Nalley follows the Fillmore Jazz Festival with a two-week run at the Rrazz Room, near Union Square, from July 11 to 22. On the 18th, she’ll be joined by another Fillmore legend, Sugar Pie DeSanto, who grew up with Etta James, for an evening honoring Etta.

Nalley is happy to be performing again, but says she won’t appear as often or as far afield as she once did. She suffered several miscarriages before having Lydia on March 26. “Now that I finally, finally have my baby, I want to spend a lot of time with her,” Nalley says. “She’s too young to drive around, and I’m not going to leave her.”

She’s appearing in New York in December at Jazz at Lincoln Center. “How do you turn down Lincoln Center?” she says. “But I’ll mostly do regional gigs, if they’re not too far away.”

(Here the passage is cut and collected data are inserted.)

-- ==== Sys2Proof/Machine/State.lean ====
section
/-! DEFINITION. The state of the block and of the chip it drives, its reset, and the reasons a step can stop
(10_state.md; 70_reset_and_hazards.md). -/

namespace Sys2Proof.Machine

open Sys2Proof

/-- `LIFECYCLE` (R13, R14). -/
inductive Lifecycle where
  | uninit
  | attached
  | shutdown
  | removed
  deriving DecidableEq, Repr

/-- The last RESET_CTRL command that took effect since the chip was powered (R111; DEDUCED, log 11).  `unset` is a chip
that has taken no command yet; `settled` one whose reset a settle wait followed, so that it is over. -/
inductive ChipMode where
  | unset
  | reset
  | settled
  | asleep
  | awake
  deriving DecidableEq, Repr

/-- Bytes by address, strictly rising, no entry equal to the byte an unlisted address reads as. -/
abbrev Memory := List Host.Cell

/-- What an unlisted address of either plane of the register image reads as. -/
def Memory.unlisted : Byte := 0#8

/-- The model's image of the chip's registers (R23), in two planes by address: which bits hold a value, and the bits.
A bit that holds no value (R32, R38, R41) is 0 in both, so an unlisted address holds no value (log 5). -/
structure RegImage where
  known : Memory
  bits : Memory
  deriving DecidableEq, Repr

/-- What one register holds: its bits, and which of them hold a value. -/
structure RegVal where
  known : Byte
  bits : Byte
  deriving DecidableEq, Repr

/-- The machine's state.  The first five fields are the block's own (R13); `image` and `chipMode` the chip's (R23, R111);
`config` the parameters (R7, R8; log 1); `trace` and `responses` the observation (R46; log 9); `pending`, `draws` and
`drawn` are the model's inputs and its draw counter (logs 2, 6). -/
structure State where
  lifecycle : Lifecycle
  enabled : Bool
  psrcOn : Bool
  ledBright : List Byte
  chBright : List Byte
  image : RegImage
  chipMode : ChipMode
  config : Params
  trace : List Event
  responses : List Response
  pending : List PortWord
  draws : List Draw
  drawn : Nat
  deriving DecidableEq, Repr

/-- The block's start (R32, R113), with the parameters `p` and the power source in state `power`: UNINIT, disabled, no
register with a value.  DESIGN CHOICE (log 4, unsafe): every brightness is 0. -/
def State.start (p : Params) (power : Bool) : State where
  lifecycle := .uninit
  enabled := false
  psrcOn := power
  ledBright := List.replicate p.ledCount 0#8
  chBright := List.replicate p.channelCount 0#8
  image := ⟨[], []⟩
  chipMode := .unset
  config := p
  trace := []
  responses := []
  pending := []
  draws := []
  drawn := 0

/-- The machine right after reset: the block's start (R113) with the platform's parameters and power source. -/
def State.reset : State := State.start Config.platform Config.powerAtStart

/-- Why the machine stops with a fault. -/
inductive Fault where
  /-- Raised by WR_ILED3 on a chip without channel 3: the address has no register there, and what the chip does is in no
  source (R34).  Safe: the model stops where the hardware may go on (log 8). -/
  | noRegister (addr : Byte)
  deriving DecidableEq, Repr

/-- Why a step is refused. -/
inductive Refusal where
  /-- Raised by an arm of `exec` for an instruction without a meaning.  Safe.  No arm does. -/
  | notModelled (mnemonic : String)
  /-- Raised by the step for a word at the bus port that is none of the forms of R59, with the reason.  Safe: no
  source says what such a transaction does (R34, R58; log 12). -/
  | notABusForm (reason : DecodeError)
  deriving DecidableEq, Repr

end Sys2Proof.Machine
end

There’s another reason Nalley will stay close to home. She’s getting that doctorate — not from the Fillmore, but from U.C. Berkeley. She’s halfway through a five-year Ph.D. program in American history. In addition to working on her book-length dissertation on American jazz musicians in post-World War II Germany, she will be a student instructor for a class in the fall.

“In America, we think jazz is multicultural and has no color,” she says. “But for everybody else, it has to do with race. Considering how much race was a part of German history, the philosophical arguments about what is jazz become more interesting.”

School starts again on August 16. “Then I play the Kuumbwa in Santa Cruz — I love that venue!” she says. “Go to a class, run to a gig and now I have a baby. I have no idea how I’m going to accomplish everything.”

But we all know she will.

Pamela Feinsilber is a freelance book editor, writing consultant and contributing writer to San Francisco magazine.